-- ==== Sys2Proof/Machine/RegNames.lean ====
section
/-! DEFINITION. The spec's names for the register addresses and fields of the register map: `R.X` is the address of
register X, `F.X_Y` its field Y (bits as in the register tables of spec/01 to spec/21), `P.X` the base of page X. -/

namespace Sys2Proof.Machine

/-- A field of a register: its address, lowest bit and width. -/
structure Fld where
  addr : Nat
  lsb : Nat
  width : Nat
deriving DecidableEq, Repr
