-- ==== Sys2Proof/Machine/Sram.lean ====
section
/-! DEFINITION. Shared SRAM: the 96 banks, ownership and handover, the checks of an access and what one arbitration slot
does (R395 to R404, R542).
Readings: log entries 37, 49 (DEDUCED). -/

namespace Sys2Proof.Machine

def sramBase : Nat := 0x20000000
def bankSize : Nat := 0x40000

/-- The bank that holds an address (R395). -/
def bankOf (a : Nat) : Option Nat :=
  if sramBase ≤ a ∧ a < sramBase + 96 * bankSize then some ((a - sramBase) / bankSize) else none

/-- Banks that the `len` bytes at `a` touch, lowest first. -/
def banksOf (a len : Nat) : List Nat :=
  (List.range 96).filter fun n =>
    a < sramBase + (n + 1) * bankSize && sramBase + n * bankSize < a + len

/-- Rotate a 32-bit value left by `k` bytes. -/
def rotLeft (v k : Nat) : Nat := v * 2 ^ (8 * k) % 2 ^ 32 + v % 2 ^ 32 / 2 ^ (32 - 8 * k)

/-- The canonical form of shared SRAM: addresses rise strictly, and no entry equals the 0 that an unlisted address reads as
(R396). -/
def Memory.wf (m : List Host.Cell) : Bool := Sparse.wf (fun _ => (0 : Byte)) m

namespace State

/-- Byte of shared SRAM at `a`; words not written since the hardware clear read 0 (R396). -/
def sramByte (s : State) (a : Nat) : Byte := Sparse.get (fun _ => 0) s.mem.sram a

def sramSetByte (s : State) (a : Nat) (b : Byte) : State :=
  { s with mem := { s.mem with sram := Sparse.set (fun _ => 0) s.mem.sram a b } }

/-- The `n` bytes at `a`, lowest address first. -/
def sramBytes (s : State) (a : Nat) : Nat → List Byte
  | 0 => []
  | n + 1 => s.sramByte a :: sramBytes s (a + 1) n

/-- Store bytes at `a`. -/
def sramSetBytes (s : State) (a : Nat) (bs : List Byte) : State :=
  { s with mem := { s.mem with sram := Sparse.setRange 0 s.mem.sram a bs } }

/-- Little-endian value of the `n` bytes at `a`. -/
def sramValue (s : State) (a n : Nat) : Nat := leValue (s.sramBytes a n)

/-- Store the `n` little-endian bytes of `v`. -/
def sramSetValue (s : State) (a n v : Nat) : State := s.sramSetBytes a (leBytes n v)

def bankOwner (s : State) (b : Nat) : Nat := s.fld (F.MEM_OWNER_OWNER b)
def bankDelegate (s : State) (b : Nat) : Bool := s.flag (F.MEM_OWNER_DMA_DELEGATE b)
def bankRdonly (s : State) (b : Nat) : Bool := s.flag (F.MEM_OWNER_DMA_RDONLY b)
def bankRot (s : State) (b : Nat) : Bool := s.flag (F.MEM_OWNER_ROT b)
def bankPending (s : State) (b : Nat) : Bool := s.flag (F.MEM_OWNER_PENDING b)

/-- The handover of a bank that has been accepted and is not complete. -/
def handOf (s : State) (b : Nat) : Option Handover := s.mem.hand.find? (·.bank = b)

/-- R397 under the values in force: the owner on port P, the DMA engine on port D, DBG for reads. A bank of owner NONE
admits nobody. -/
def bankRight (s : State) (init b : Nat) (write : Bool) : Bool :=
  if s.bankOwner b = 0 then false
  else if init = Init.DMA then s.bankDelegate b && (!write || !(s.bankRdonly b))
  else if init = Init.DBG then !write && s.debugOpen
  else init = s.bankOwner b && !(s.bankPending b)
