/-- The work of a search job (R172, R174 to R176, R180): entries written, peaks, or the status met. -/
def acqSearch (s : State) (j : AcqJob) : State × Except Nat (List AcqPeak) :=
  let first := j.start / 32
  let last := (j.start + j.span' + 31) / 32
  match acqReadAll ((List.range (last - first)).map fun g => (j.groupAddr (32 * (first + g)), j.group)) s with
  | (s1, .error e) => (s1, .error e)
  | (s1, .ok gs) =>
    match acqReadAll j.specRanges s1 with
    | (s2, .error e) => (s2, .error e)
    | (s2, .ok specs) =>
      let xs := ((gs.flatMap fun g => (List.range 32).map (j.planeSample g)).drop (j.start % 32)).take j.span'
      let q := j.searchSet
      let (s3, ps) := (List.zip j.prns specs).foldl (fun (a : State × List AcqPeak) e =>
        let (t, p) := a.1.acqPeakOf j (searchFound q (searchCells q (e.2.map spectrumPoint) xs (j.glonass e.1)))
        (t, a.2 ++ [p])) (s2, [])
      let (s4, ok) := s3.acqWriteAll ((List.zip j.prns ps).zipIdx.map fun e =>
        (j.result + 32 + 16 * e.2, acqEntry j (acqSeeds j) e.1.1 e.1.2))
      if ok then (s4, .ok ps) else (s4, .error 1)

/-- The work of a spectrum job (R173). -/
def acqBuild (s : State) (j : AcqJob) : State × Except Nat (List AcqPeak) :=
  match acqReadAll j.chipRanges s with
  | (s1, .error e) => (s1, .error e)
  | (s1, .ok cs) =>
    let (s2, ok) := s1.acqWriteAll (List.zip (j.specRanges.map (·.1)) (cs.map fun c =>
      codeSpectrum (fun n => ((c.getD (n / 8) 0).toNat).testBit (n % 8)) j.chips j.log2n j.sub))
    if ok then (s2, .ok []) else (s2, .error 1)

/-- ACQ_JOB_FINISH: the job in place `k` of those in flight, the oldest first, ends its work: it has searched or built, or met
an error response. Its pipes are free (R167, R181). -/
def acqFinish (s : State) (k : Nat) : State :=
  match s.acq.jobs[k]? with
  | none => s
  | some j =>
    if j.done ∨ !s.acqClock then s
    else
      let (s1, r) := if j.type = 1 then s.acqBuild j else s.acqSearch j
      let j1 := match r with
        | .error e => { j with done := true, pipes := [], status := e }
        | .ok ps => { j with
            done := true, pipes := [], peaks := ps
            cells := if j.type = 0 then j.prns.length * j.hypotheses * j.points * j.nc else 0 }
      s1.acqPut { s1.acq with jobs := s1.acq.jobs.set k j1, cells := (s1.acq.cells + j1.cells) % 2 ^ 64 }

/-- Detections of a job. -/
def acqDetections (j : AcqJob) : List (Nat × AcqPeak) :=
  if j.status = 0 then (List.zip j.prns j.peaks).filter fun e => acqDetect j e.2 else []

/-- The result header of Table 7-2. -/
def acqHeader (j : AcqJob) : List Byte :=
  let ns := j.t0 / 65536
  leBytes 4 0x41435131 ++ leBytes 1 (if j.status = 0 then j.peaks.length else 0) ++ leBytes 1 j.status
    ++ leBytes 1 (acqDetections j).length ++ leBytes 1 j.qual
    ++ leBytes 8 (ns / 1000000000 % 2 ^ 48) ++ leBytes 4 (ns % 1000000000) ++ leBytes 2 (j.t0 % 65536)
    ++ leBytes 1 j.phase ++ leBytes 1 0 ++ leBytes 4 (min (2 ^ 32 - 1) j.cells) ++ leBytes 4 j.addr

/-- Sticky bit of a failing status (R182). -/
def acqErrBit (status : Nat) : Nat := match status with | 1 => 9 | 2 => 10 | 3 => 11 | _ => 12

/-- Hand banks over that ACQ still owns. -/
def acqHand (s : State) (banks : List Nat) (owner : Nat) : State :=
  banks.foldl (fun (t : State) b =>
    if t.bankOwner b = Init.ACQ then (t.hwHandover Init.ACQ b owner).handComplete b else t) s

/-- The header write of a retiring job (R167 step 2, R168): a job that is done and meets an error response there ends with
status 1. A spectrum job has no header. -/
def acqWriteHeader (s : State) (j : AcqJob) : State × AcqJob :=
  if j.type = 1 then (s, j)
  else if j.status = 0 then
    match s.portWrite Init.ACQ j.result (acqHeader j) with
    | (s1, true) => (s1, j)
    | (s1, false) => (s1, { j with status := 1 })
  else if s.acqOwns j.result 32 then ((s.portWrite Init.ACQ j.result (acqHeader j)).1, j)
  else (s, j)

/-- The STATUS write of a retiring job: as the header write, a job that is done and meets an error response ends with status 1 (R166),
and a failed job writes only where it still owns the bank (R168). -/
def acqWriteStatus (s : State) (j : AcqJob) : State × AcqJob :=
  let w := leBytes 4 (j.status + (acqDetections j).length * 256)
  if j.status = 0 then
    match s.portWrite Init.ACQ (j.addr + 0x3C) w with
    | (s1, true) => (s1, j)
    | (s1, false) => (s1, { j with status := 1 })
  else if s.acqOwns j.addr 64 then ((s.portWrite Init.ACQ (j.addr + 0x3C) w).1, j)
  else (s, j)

TASK STATEMENT: Return the lines above precisely as they appear, beginning at the first line and ending at the line with "deriving DecidableEq, Repr", and nothing after it.

EXERCISE ANSWER:
-- ==== Sys2Proof/Machine/RegNames.lean ====
section
/-! DEFINITION. The spec's names for the register addresses and fields of the register map: `R.X` is the address of
register X, `F.X_Y` its field Y (bits as in the register tables of spec/01 to spec/21), `P.X` the base of page X. -/

namespace Sys2Proof.Machine

/-- A field of a register: its address, lowest bit and width. -/
structure Fld where
  addr : Nat
  lsb : Nat
  width : Nat
deriving DecidableEq, Repr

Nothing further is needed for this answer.